Each mechanism's relevant mass, coupling, and cosmological parameters, as well as its exclusion or future reach, are subject to ongoing experimental progress. The intersection of haloscope sensitivity, gravitational wave observatories, collider signals, and low-energy probes will systematically explore, constrain, and potentially resolve the QCD axion parameter space across its theoretical extensions.

6. Outlook: The Future of QCD Axion Parameter Space Exploration

The evolving theoretical landscape—in which new UV completions, cosmological scenarios, and symmetry structures modify the expected mass–coupling relations—now demands a multi-observable strategy.
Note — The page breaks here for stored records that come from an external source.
/-- The input stage's clamps of a chunk reach the CLAMPED of its outlier lists, once (R50). -/
def Cell.markClamps (t : TileId) (p : PartialPos) (side : SideIn) (c : Cell) : Cell :=
  let key := (p.window, p.slot, p.chunk)
  match c.group t, side.lists with
  | some g, some (r, i) =>
    let cs := lookupD [] key g.clamped
    let line (j : Nat) (x : RLine) : RLine :=
      { x with data := addClamped (addClamped x.data 0 (cs.getD (2 * j) 0)) 1 (cs.getD (2 * j + 1) 0) }
    if cs = [] then c
    else (c.updGroup t (fun g => { g with clamped := g.clamped.filter (fun y => y.1 != key) })).updRegion r
      (fun x => { x with lines := (x.lines.modify i (line 0)).modify (i + 1) (line 1) })
  | _, _ => c

/-- The partial that a lane group retires next, with its chunk: it must have been formed (R52). -/
def Group.due (g : Group) (l : LaneGroup) : Option (ChunkTag × Partial) :=
  match g.next[l.val] with
  | none => none
  | some p => match tagChunk g.tag p, (g.reorder[l.val] ++ g.waiting[l.val].toList).find? (fun y => y.pos == p) with
    | some k, some y => some (k, y)
    | _, _ => none

/-- Has every lane group of a group retired its last partial? -/
def Group.closed (g : Group) : Bool := g.next.toList.all (·.isNone)

/-- A partial leaves its lane group's slot; the one that waited takes the room (R52). -/
def Group.drain (g : Group) (l : LaneGroup) (pos : PartialPos) : Group :=
  let all := (g.reorder[l.val] ++ g.waiting[l.val].toList).filter (fun z => z.pos != pos)
  { g with reorder := g.reorder.set l.val (all.take 8) l.isLt, waiting := g.waiting.set l.val all[8]? l.isLt }

/-- One more token tile has passed each block that a group read (R84). -/
def Cell.countPassed (t : GroupTag) (c : Cell) : Cell :=
  { c with passed := t.windows.flatten.foldl (fun ps k =>
      let key := (t.key.layer, k.entry)
      assocSet key (lookupD 0 key ps + 1) ps) c.passed }

/-- The lane group moves on: the partial leaves its slot; at the end of a promotion window, and before the group closes, it
promotes (R54). A cell all of whose groups have closed only drains (R112). -/
def Cell.advanceLane (l : LaneGroup) (t : TileId) (tag : GroupTag) (y : Partial) (c : Cell) : Cell :=
  let nx := nextPos tag y.pos
  let c := match nx with
    | none => c.promote l
    | some q => if q.window = y.pos.window then c else c.promote l
  let c := c.updGroup t (fun g => { g.drain l y.pos with next := g.next.set l.val nx l.isLt })
  let c := if (c.group t).any Group.closed then c.countPassed tag else c
  if c.groups.all Group.closed then { c with pass := none } else c

/-- Retire the next partial of a lane group (R52). -/
def Cell.retire (l : LaneGroup) (t : TileId) (tag : GroupTag) (k : ChunkTag) (y : Partial) (xs : List (Int × List Int))
    (side : SideIn) (c : Cell) : Cell :=
  let c := c.retireValue l t k y
  (if endsChunk k y.pos then (c.sidePath l t y.pos.slot xs).markClamps t y.pos side else c).advanceLane l t tag y

/-- An outlier list that is no list: a state error, handled as for class A data (R30, R357). -/
def State.outlierError (s : State) (n : CellId) : State :=
  let e := { s.cellEvent 0x0014 n with arg0 := (Config.outlierListAddr s.draws).toNat, arg1 := 2 }
  let s : State := { s with
    draws := s.draws + 1, counters := { s.counters with stateErrors := satInc s.counters.stateErrors } }
  (s.killCell n 3).postModule e

/-- What the (55,48) code of accumulator memory makes of an upset element: the flips that stay in its 48 data bits, and whether a
bit was corrected; none when it is uncorrectable (R357). The data bits come first, then the seven check bits. -/
def checkAcc (mask : BitVec 55) : Option (Nat × Bool) :=
  match ones mask.toNat with
  | 0 => some (0, false)
  | 1 => some (0, true)
  | 2 => none
  | _ => (Config.accSecDed mask.toNat).map (fun x => ((mask.toNat ^^^ x.1) % 2 ^ 48, x.2))

/-- A group after bits of an element of its tile have flipped. -/
def Group.flip (element flips : Nat) (g : Group) : Group :=
  if flips = 0 then g
  else { g with wide := assocSet element (toSigned 48 (ofSigned 48 (lookupD 0 element g.wide) ^^^ flips)) g.wide }

/-- A cell after bits of an element of a tile have flipped. -/
def Cell.flipAcc (t : TileId) (element flips : Nat) (c : Cell) : Cell :=
  if flips = 0 then c else c.updGroup t (Group.flip element flips)

/-- The bits and the element of an upset; none for no upset. -/
def maskOf (err : Option AccUpset) : BitVec 55 := err.elim 0 (·.mask)
def elementOf (err : Option AccUpset) : Nat := err.elim 0 (·.element)

/-- An uncorrectable word of accumulator memory: a tile holds 4,096 elements of 6 bytes (R357, R369). -/
def State.accError (s : State) (n : CellId) (t : TileId) (err : Option AccUpset) : State :=
  s.cellMemory n 4 (0x6000 * t.val + 6 * elementOf err)

/-- PARTIAL_RETIRE (R52): the accumulator word that retirement reads is checked first (R357); at the end of a chunk the side path
needs its lists and weights (R57). -/
def execPartialRetire (n : CellId) (l : LaneGroup) (t : TileId) (side : SideIn) (err : Option AccUpset) (s : State) :
    Host.Outcome State Fault Refusal :=
  .next (
    let c := s.cells[n]
    match s.work n, c.group t with
    | some w, some g => match g.due l with
      | none => s
      | some (k, y) => match s.chunkBlock w g k with
        | none => s
        | some b =>
          if c.works = false then s
          else match checkAcc (maskOf err) with
            | none => s.accError n t err
            | some a =>
              let s := s.cellFixed (b2n a.2)
              let c := c.flipAcc t (elementOf err) a.1
              if endsChunk k y.pos = false then s.onCell n (fun _ => c.retire l t g.tag k y [] side)
              else match c.sideOf g k b l y.pos.slot side with
                | none => s
                | some .stateError => s.outlierError n
                | some (.recs xs) => s.onCell n (fun _ => c.retire l t g.tag k y xs side)
    | _, _ => s)

/-! ## GROUP_REQUANTISE (R29, R60-R68, R87, R105-R110, R135, R175) -/

/-- y0 of one output of a token slot: Σ ±(acc << p) over the digit records of a multiplier, rounded at S (R60-R64). -/
def tagRound (t : GroupTag) (slot tw : Nat) (z : Int) (o : Nat) : Int :=
  roundShift z (t.lsh + tokS tw) (if t.stochastic then
    some (lfsrValue (t.seqIds.getD slot 0) (t.positions.getD slot 0) t.key.layer (256 * t.key.block + o)) else none)

/-- y0 of one output: M = C × T (R60-R64). -/
def tagY0 (t : GroupTag) (slot tw : Nat) (acc : Int) (o : Nat) : Int :=
  tagRound t slot tw (digitProduct acc (digitRecords (t.scales.getD o 0 * tokT tw))) o

/-- The accumulators of one token slot of a group. -/
def Group.slotAccs (g : Group) (slot : Nat) : List Int := (List.range 256).map (fun o => lookupD 0 (256 * slot + o) g.wide)

/-- acc × C of one token slot's outputs, and the sum with what earlier experts of a shared bank have given (R135). -/
def GroupTag.zs (t : GroupTag) (before accs : List Int) : List Int :=
  accs.zipIdx.map (fun a => a.1 * (t.scales.getD a.2 0 : Nat) + before.getD a.2 0)

/-- The y0 of one token slot's outputs: of its own product, or of the sum over a shared bank's experts under T (R60-R64, R135). -/
def GroupTag.y0s (t : GroupTag) (slot tw : Nat) (before : Option (List Int)) (accs : List Int) : List Int :=
  match before with
  | none => accs.zipIdx.map (fun a => tagY0 t slot tw a.1 a.2)
  | some zs => (t.zs zs accs).zipIdx.map (fun z => tagRound t slot tw (z.1 * tokT tw) z.2)

/-- The 256 outputs of one token slot formed at a width, with the saturations of their reduction in CLAMPED; and their stored
form: planes, or Wisp-5 blocks of an output bound for a Wisp encoder (R29, R43, R65, R66, R106). -/
def formOut (w sats : Nat) (y0s : List Int) : OutBlock × List Bytes :=
  let clamp (b : OutBlock) : OutBlock :=
    { b with outliers := { b.outliers with clamped := Nat.min 255 (b.outliers.clamped + sats) }, clamps := b.clamps + sats }
  if w = 31 then let r := formWisp31 y0s; (clamp ⟨r.1, ⟨[], 0⟩, r.2⟩, wispBlocks .five r.1)
  else if w = 16 then let r := formWide16 y0s; (clamp ⟨r.1, ⟨[], 0⟩, r.2⟩, quarterPlanes 16 r.1)
  else let b := formBlock w y0s; (clamp b, quarterPlanes w b.ys)

/-- The statistic of one token slot: the largest |acc × C| >> Lsh (R68). -/
def statOfSlot (t : GroupTag) (before accs : List Int) : Nat := maxN ((t.zs before accs).map (fun z => statOf z t.lsh))

/-- Merge a maximum into a list of them (R68). -/
def mergeMax (xs : List ((Nat × Nat) × Nat)) (x : (Nat × Nat) × Nat) : List ((Nat × Nat) × Nat) :=
  assocSet x.1 (Nat.max (lookupD 0 x.1 xs) x.2) xs

/-- What a group's requantiser receives for each token slot: the accumulators (R105-R110, R153), the saturations that formed them,
and the statistics merged on the way. -/
structure GroupIn where
  accs : List (List Int)
  sats : List Nat
  maxima : List ((Nat × Nat) × Nat)
  deriving DecidableEq, Repr

/-- The module sum of some work, with every leaf in it (R107). -/
def State.moduleSum (s : State) (t : GroupTag) : Option Reduction :=
  s.moduleSums.find? (fun r => r.key == t.key && r.leaves.length == t.leaves)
Axion searches must span orders of magnitude beyond the initial predictions, targeting complementary couplings and exploiting emerging detection technologies (LC-circuits, nuclear polarization, GWs, heliscopes with AMR). Concurrent signals in orthogonal channels (photon, nucleon, gravitational) will not only allow discovery but also precise discrimination among QCD axion scenarios, offering the potential to illuminate the global structure of axion parameter space and resolve foundational questions in strong CP, dark matter, and high-scale physics (Bhandari et al., 7 Jul 2025, Gavela et al., 2023, Sheng et al., 20 Oct 2025, Seong et al., 20 Aug 2024, Nakagawa et al., 12 Dec 2024, Baer, 2015).